If you want to find a way to screw your security up, you can, of course. Hence the part right at the start about 'doing your homework'.

Bios Element,

Believe me you would feel very differently if something happened you. I my case someone used weaknesses in MSN Messenger to extract information from my hard drive. It is not about being a "competent user." I did not invite this person nor did I initiate the MSN Messenger conversation. He added himself to my contacts.

So why use MSN Messenger? It sucks. It's Microsoft crap that's even more broken then bloody vista. (Yes, it's possible.) Welcome to Microsoft. If you install Microsoft crap, Don't blame anyone but yourself. Repeat after me: It was an MSN Messenger flaw. It had nothing to do with WINE. Using software does NOT make Wine insecure. It makes the program insecure. So do your homework and don't use crap messengers/programs when there are perfectly good native programs to do the same. Heck, they even have webcam working on a few of the MSN clones. >.>

So why use MSN Messenger? It sucks. It's Microsoft crap that's even more broken then bloody vista. (Yes, it's possible.) Welcome to Microsoft. If you install Microsoft crap, Don't blame anyone but yourself. Repeat after me: It was an MSN Messenger flaw. It had nothing to do with WINE. Using software does NOT make Wine insecure. It makes the program insecure. So do your homework and don't use crap messengers/programs when there are perfectly good native programs to do the same. Heck, they even have webcam working on a few of the MSN clones. >.>

I think what mal_conductor meant is he used MSN on windows, not linux. And that experience make him nervous and he tried to use more secure platform, i.e. linux. But when he learnt that there is wine in linux, it remind him about his trauma and he want to learn more to avoid similar problem.

DK

Think of it as similar to UAC on Windows Vista, but without being as annoying (UAC to change the time on my clock? ***?).

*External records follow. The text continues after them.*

-- ==== Sys2Proof/Tests/Slice0.lean ====
section
/-! SUPPORT. Tests on small states. Expected values come from the manual's worked examples and tables, named at each. A theorem
`witness_<Name>` shows that the hypotheses of the statement `Obligations.<Name>` are met together, clause by clause. -/

namespace Sys2Proof.Tests

open Sys2Proof Sys2Proof.Machine

set_option Elab.async false

/-! ## Small states, frames and reports -/

/-- Whether a command completes with a state that satisfies `p`. -/
def runs (c : Instr) (s : State) (p : State → Bool) : Bool :=
  match exec c s with
  | .next t => p t
  | _ => false

/-- A frame with its CRC and its kind octet set as a sender sets them. -/
def frame (k : FrameKind) (source destination : Nat) (payload : List Byte) : RxFrame :=
  { kindOctet := kindOctet k.code, addressOctet := octet (source * 16 + destination), payload := payload,
    crc := crc16 (crcOctets (octet (source * 16 + destination)) payload) }

/-- A tag report with its CRC. -/
def tag (reader bus cls fuel wash : Nat) : TagOctets :=
  { reader := octet reader, busHigh := octet (bus / 256), busLow := octet bus, busClass := octet cls, fuel := octet fuel,
    wash := octet wash,
    check := crc8 [octet reader, octet (bus / 256), octet bus, octet cls, octet fuel, octet wash] }

/-- The image of the examples: three lanes, point 0 a fuel point, point 1 a washing lane. -/
def image : Image :=
  { Image.supplied with
    laneCount := 3, laneLength := #v[60, 40, 60, 20, 20, 20]
    point0 := { PointImage.supplied with kind := .fuel }
    point1 := { PointImage.supplied with
      kind := .wash
      stencil := #v[true, false, true, true, false, true, true, false, true, true, false, true] } }

/-- An open lane with these entries. -/
def lane (l : List LaneEntry) : Lane := { state := .opened, entries := l, overfull := false }

/-- A node of address 3 in service, on the fall-back night (S = −60, C = 840), with a frame coming in. -/
def node (m : Nat) (lanes : List Lane) : State :=
  { State.reset with
    loader := { State.reset.loader with node := .inService, address := 3, image := image }
    clock := { m := m, shift := .back, change := 840, isSet := true, running := true }
    lanes := lanes
    point0 := Point.powerOn image.point0
    point1 := Point.powerOn image.point1
    timeline := { State.reset.timeline with begun := some (m / 30) }
    line := { State.reset.line with phase := .busy, deferral := none, receiver := .assembling } }

/-- A record of class 2 that has no run and no wash to come. -/
def spare (b : Nat) : VisitRecord :=
  { bus := b, cls := 2, fuelLevel := 40, washRequest := .none, gateMinute := 590, next := .berth, duty := Duty.unbound,
    fuelOutcome := none, litres := 0, washOutcome := some .notWanted, stray := false }

/-- A record bound to a run at a departure. -/
def bound (b run departure : Nat) : VisitRecord :=
  { spare b with duty := { state := .bound, run := run, wall := some (departure - 60), departure := departure, pinned := false,
                           substituted := false } }

/-- A lane entry in a state. -/
def entry (r : VisitRecord) (st : LaneEntryState) : LaneEntry :=
  { visit := r, state := st, tag := none, value := none, deadline := none, unconfirmed := false, recordAwaited := none,
    ask := .none, mark := none }

/-- A queue entry in a state. -/
def queued (r : VisitRecord) (st : QueueEntryState) : QueueEntry :=
  { visit := r, state := st, tag := none, value := none, deadline := none, recordAwaited := none,
    justServed := false, passedOn := false }

/-- An outbound item ready at a minute. -/
def item (c : Cargo) (ready : Nat) : OutItem :=
  { cargo := c, ready := ready, joinOrder := 0, offerCount := 0, lastNumber := 0, place := some .gate }

/-- The node with an outbound list. -/
def withItems (l : List OutItem) (s : State) : State := { s with hand := { s.hand with outbound := l } }

/-- The node with a bid list. -/
def withBids (l : List BidEntry) (s : State) : State := { s with hand := { s.hand with bids := l } }

/-- The node with reports in its queue. -/
def withReports (n : Nat) (s : State) : State :=
  { s with loader := { s.loader with reports := List.replicate n { sequence := 0, minute := 0, body := .noClock 1 0 } } }

/-- A frame of the transmit queue. -/
def tx (b : FrameBody) (order : Nat) : TxFrame :=
  { body := b, destination := 15, order := order, mismatches := 0, sending := false }

/-- The node with a transmit queue. -/
def withFrames (l : List TxFrame) (s : State) : State :=
  { s with line := { s.line with transmit := l, nextOrder := l.length } }

/-- A bid entry of the node for a bus at a lane. -/
def bidFor (t : Tag) (b value : Nat) (st : BidState) : BidEntry :=
  { tag := t, bus := b, stage := .berth, copy := some (spare b), resource := .lane 0, value := value, head := none,
    asked := none, state := st, heard := [], waitOver := false, noBinding := false }

/-- An open offer of the node. -/
def openOffer (number : Nat) (ph : OfferPhase) (k : ItemKey) : OpenOffer :=
  { number := number, phase := ph, key := k, countBefore := 0, reNumber := 0, takes := [] }

/-- The node with an open offer. -/
def offering (o : OpenOffer) (s : State) : State := { s with hand := { s.hand with offer := some o } }

/-- Bus 2502 of run 305, which asks for a swap behind bus 2501. -/
def asker : LaneEntry := { entry (bound 2502 305 1060) .parked with ask := .asking }

/-- The swap request of bus 2502 for run 305. -/
def swapItem (ready : Nat) : OutItem :=
  { item (.swap { run := 305, cls := 2, wall := some 1000, departure := 1060, need := 1090 }) ready with place := none }

/-- The holder of a SWAP offer of run 305 for bus 2502, offered `count` times. -/
def swapHolder (ph : OfferPhase) (count : Nat) : State :=
  offering { openOffer 22 ph (.swapRun 305) with reNumber := 23 }
    (withItems [{ swapItem 600 with offerCount := count }] (node 1050 [lane [entry (bound 2501 310 1090) .parked, asker]]))

/-- A point in service, busy with the head of its queue. -/
def busyPoint (c : PointImage) (q : List QueueEntry) : Point :=
  { Point.powerOn c with
    state := .busy, queue := q, delivered := 275, enable := true
    service := some { start := 596, needed := 280, cap := 308, duration := 10, lifted := false, deadline := 606 } }

/-- A washing lane with a running cycle. -/
def washing (q : List QueueEntry) (place : Nat) : Point :=
  { Point.powerOn image.point1 with
    state := .busy, queue := q, pointer := place, startOutput := .rinse
    cycle := some { type := .rinse, place := place, start := 702, nominal := 3, deadline := 708, advance := true } }

/-- The node with debounced and live levels of a pin. -/
def pinAt (pin : Pin) (live debounced timer : Bool) (s : State) : State :=
  s.setDetector pin { live := live, debounced := debounced, timer := timer }

/-- What `State.entriesDistinct` asks, in a form that can be decided. -/
theorem entriesDistinct_of {s : State}
    (h : (s.hand.bids.map (fun b => b.tag)).Nodup ∧ (s.point0.queue.map (fun e => e.visit.bus)).Nodup ∧
      (s.point1.queue.map (fun e => e.visit.bus)).Nodup ∧ (∀ l ∈ s.lanes, (l.entries.map (fun e => e.visit.bus)).Nodup) ∧
      (s.hand.outbound.map OutItem.key).Nodup ∧ s.recordBuses.Nodup) : s.entriesDistinct :=
  ⟨h.1, fun p => match p with | .p0 => h.2.1 | .p1 => h.2.2.1, h.2.2.2⟩

/-- A bus that `State.recordBuses` does not list is held nowhere. -/
theorem heldNowhere_of {s : State} {b : Nat} {here : Resource} (h : b ∉ s.recordBuses) (r : VisitRecord) (hb : r.bus = b) :
    ¬ s.holdsElsewhere r here :=
  fun hh => h (hb ▸ State.mem_recordBuses_of_holdsElsewhere hh)

/-- An EXPECTED entry of a bus elsewhere is the only one where every other entry of it is no EXPECTED one. -/
theorem expectedOnce_of {s : State} {here : Resource} {r : VisitRecord}
    (h : ∀ e ∈ s.point0.queue ++ s.point1.queue, e.state = .expected → e.visit.bus = r.bus → e.visit = r)
    (hl : ∀ e ∈ s.laneEntries, e.state = .expected → e.visit.bus = r.bus → e.visit = r) (r' : VisitRecord)
    (hb : r'.bus = r.bus) : s.expectsElsewhere r' here → r' = r := by
  rintro (⟨p, -, x, hx, hs, rfl⟩ | ⟨n, l, -, hn, x, hx, hs, rfl⟩)
  · exact h x (by cases p; exacts [List.mem_append_left _ hx, List.mem_append_right _ hx]) hs hb
  · exact hl x (List.mem_flatMap.2 ⟨l, List.mem_of_getElem? hn, hx⟩) hs hb

/-! ## Well-formed and ill-formed commands -/

theorem test_wellFormed_accepts :
    wellFormed (.poll (frame .poll 0 3 [])) = true ∧ wellFormed (.bidWindowEnd ⟨5, 22⟩) = true ∧
    wellFormed (.rxOctetRejected (.start 0x00#8)) = true := by decide +kernel

theorem test_wellFormed_refuses_short_memory : wellFormed (.configReadEnd 3#4 []) = false := by decide +kernel

theorem test_wellFormed_refuses_order_with_repeats :
    wellFormed (.minuteEvent [.lanes, .lanes]) = false ∧
    wellFormed (.time (frame .time 0 15 [0, 0, 0, 0, 0]) [.lanes, .lanes]) = false := by decide +kernel

theorem test_wellFormed_refuses_bus_out_of_range :
    wellFormed (.dutyWaitExpiry 0) = false ∧ wellFormed (.expectedTimeout 10000) = false ∧
    wellFormed (.recordDeadline 0) = false ∧ wellFormed (.runLate 10000) = false := by decide +kernel

theorem test_wellFormed_refuses_frame_of_another_kind :
    wellFormed (.duty (frame .poll 0 3 [])) = false ∧ wellFormed (.otherFrame (frame .poll 0 3 [])) = false := by
  decide +kernel

theorem test_wellFormed_refuses_control_of_another_action :
    wellFormed (.closeLane (frame .control 0 3 [0, 0])) = false ∧ wellFormed (.restart (frame .control 0 3 [4, 0])) = false := by
  decide +kernel

theorem test_wellFormed_refuses_long_payload :
    wellFormed (.otherFrame (frame .report 5 0 (List.replicate 41 0))) = false := by decide +kernel

theorem test_wellFormed_refuses_kind_octet_without_bit_7 :
    wellFormed (.otherFrame { frame .report 5 0 [] with kindOctet := 0x6A#8 }) = false := by decide +kernel

theorem test_wellFormed_refuses_tag_out_of_range :
    wellFormed (.bidWindowEnd ⟨0, 1⟩) = false ∧ wellFormed (.takeMarkEnd ⟨15, 1⟩) = false ∧
    wellFormed (.takeMarkEnd ⟨5, 0⟩) = false ∧ wellFormed (.bidWindowEnd ⟨5, 256⟩) = false := by decide +kernel

theorem test_wellFormed_refuses_count_past_the_round : wellFormed (.transmitStart 48) = false := by decide +kernel

theorem test_wellFormed_refuses_octet_that_is_kept :
    wellFormed (.rxOctetRejected (.start 0xC3#8)) = false ∧ wellFormed (.rxOctetRejected (.kind 0x80#8)) = false ∧
    wellFormed (.rxOctetRejected (.length 40#8)) = false := by decide +kernel

/-! ## Formats -/

/-- The table of kind octets (section 11.2). -/
theorem test_kind_octets :
    (List.range 16).map kindOctet =
      [0x80#8, 0x8B#8, 0x95#8, 0x9E#8, 0xA6#8, 0xAD#8, 0xB3#8, 0xB8#8, 0xC7#8, 0xCC#8, 0xD2#8, 0xD9#8, 0xE1#8, 0xEA#8,
        0xF4#8, 0xFF#8] := by decide +kernel

/-- A TAKE with bit 5 of its kind octet inverted is read as a TAKE (section 9.8). -/
theorem test_kind_corrected : kindCode 0xE7#8 = some 8 := by decide +kernel

/-- The published check value of the CRC-16 of R177 over the nine ASCII digits. -/
theorem test_crc16_check_value :
    crc16 [0x31#8, 0x32#8, 0x33#8, 0x34#8, 0x35#8, 0x36#8, 0x37#8, 0x38#8, 0x39#8] = 0x29B1#16 := by decide +kernel

/-- The published check value of the CRC-8 of section 11.7 over the nine ASCII digits. -/
theorem test_crc8_check_value :
    crc8 [0x31#8, 0x32#8, 0x33#8, 0x34#8, 0x35#8, 0x36#8, 0x37#8, 0x38#8, 0x39#8] = 0xF4#8 := by decide +kernel

/-- The two conversions of the worked examples of section 1.6. -/
theorem test_wall_minutes :
    [1085, 810].map (convertWall .back 840) = [1145, 870] ∧
    [839, 850, 900, 1085, 1439].map (convertWall .forward 840) = [839, 840, 840, 1025, 1379] := by decide +kernel

/-! ## Worked examples of the manual -/

/-- The lanes of section 3.9. -/
def exampleLanes : List Lane :=
  [lane [entry (bound 1101 1 1020) .parked, entry (bound 2288 2 1050) .parked],
   lane [entry { bound 3390 3 1110 with cls := 5 } .parked], lane []]

/-- Lane 1 is cheapest at 35 for bus 4117, and lane 0 at 70 for bus 5020 once 4117 stands TENTATIVE (section 3.9). -/
theorem test_berth_prices :
    (List.range 3).map (node 622 exampleLanes |>.berthPrice (bound 4117 215 1145)) = [some (95, 21), some (35, 8), some (90, 47)] ∧
    (node 622 exampleLanes).berthBid (bound 4117 215 1145) = some (1, 35) ∧
    ((node 622 exampleLanes).modLane 1 (fun l => { l with entries := l.entries ++ [entry (bound 4117 215 1145) .tentative] })).berthBid
      { bound 5020 131 1120 with cls := 1 } = some (0, 70) := by decide +kernel

/-- The fuel point of section 5.9 at m = 600. -/
def exampleFuel : State :=
  { node 600 [] with
    point0 :=
      { busyPoint image.point0
          [queued { spare 3302 with cls := 5, fuelLevel := 30, next := .fuel, washRequest := .full } .serving,
           queued { spare 2288 with fuelLevel := 35, next := .fuel } .expected] with rate := 42 } }

/-- The fuel point bids 614 for bus 4117 (section 5.9). -/
theorem test_fuel_bid :
    exampleFuel.fuelBid .p0 { bound 4117 215 1145 with next := .fuel } = some 614 ∧
    ceilDiv (400 * 70) 100 = 280 ∧ neededLitres image { spare 2288 with fuelLevel := 35 } = 195 := by decide +kernel

/-- The rate stays 42 after a qualifying minute of 4300 pulses (section 5.9). -/
theorem test_rate_estimate : newRate 42 4300 100 = 42 := by decide +kernel

/-- The washing lane of section 6.8 at m = 703. -/
def exampleWash : State :=
  { node 703 [] with
    point1 := washing
      [queued { spare 5501 with washRequest := .rinse, next := .wash } .serving,
       queued { spare 3302 with washRequest := .full, next := .wash } .waiting] 10 }

/-- Bus 4450 of section 6.8. -/
def bus4450 : VisitRecord := { bound 4450 9 1145 with washRequest := .full, next := .wash, washOutcome := none }

/-- The washing lane bids 713, and 773 with a staged stencil whose place 0 is RINSE-ONLY (section 6.8). -/
theorem test_wash_bid :
    exampleWash.washBid .p1 bus4450 = some 713 ∧
    (exampleWash.modPoint .p1 (fun v =>
      { v with staged := some #v[false, true, true, true, false, true, true, false, true, true, false, true] })).washBid .p1 bus4450
      = some 773 := by decide +kernel

/-- Node 5's lanes of section 7.7 bid 30 with bus 4401 for run 305, and node 3 makes no bid of its own. -/
theorem test_swap_bid :
    ({ node 1050 [lane [entry (bound 4401 330 1120) .parked], lane [entry { bound 4420 340 1130 with cls := 5 } .parked],
        lane [entry (spare 4410) .parked]] with
      clock := { m := 1050, shift := .none, change := 840, isSet := true, running := true } }).swapBid
        { run := 305, cls := 2, wall := some 1060, departure := 1060, need := 1090 }
      = some (0, 30, { bus := 4401, run := 330, wall := some 1060, departure := 1120 }) := by decide +kernel

/-! ## One step of each family -/

/-- The patterns of R164 and R186 at the edges of their phases, and the bits of one transfer (R194, section 11.8). -/
theorem test_output_pins :
    [Lamp.blocked.isLit 4, Lamp.blocked.isLit 5, Lamp.blocked.isLit 10, Lamp.closed.isLit 1, Lamp.closed.isLit 2,
      Lamp.closed.isLit 19, Lamp.closed.isLit 20, Lamp.wink.isLit 0, Lamp.wink.isLit 1, Lamp.call.isLit 7]
      = [true, false, true, true, false, false, true, true, false, true] ∧
    (GuideCodes.bits { gate := .hold, point0 := .blank, point1 := .blank }).take 8
      = [false, false, false, false, true, true, true, false] := by decide +kernel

Ubuntu asks me for a password before i change the time!!! Whats the difference???

Ubuntu asks me for a password before i change the time!!! Whats the difference???

Ah, does it now? My bad, just checked it out :)

I suppose both OS-es think that the system time is a VERY IMPORTANT SETTING to the integrity of your computer. I always thought, in Windows, that it was because a lot of licensing programs check the system time to see whether your license has expired. The fact that the free Ubuntu does it as well may indicate that there's another reason.

Or perhaps that nobody has gotten around to actually asking why...

Repeat after me: It was an MSN Messenger flaw. It had nothing to do with WINE.

I am repeating:
It was an MSN Messenger flaw. It had nothing to do with WINE.

OK, What did that accomplish????!!!!

My problems were on a Windows XP computer. The rest of the group got it (nod at david_kt). I guess we have to slow down and wait for the ones catching up.

Now, let's hear some constructive posts!!!!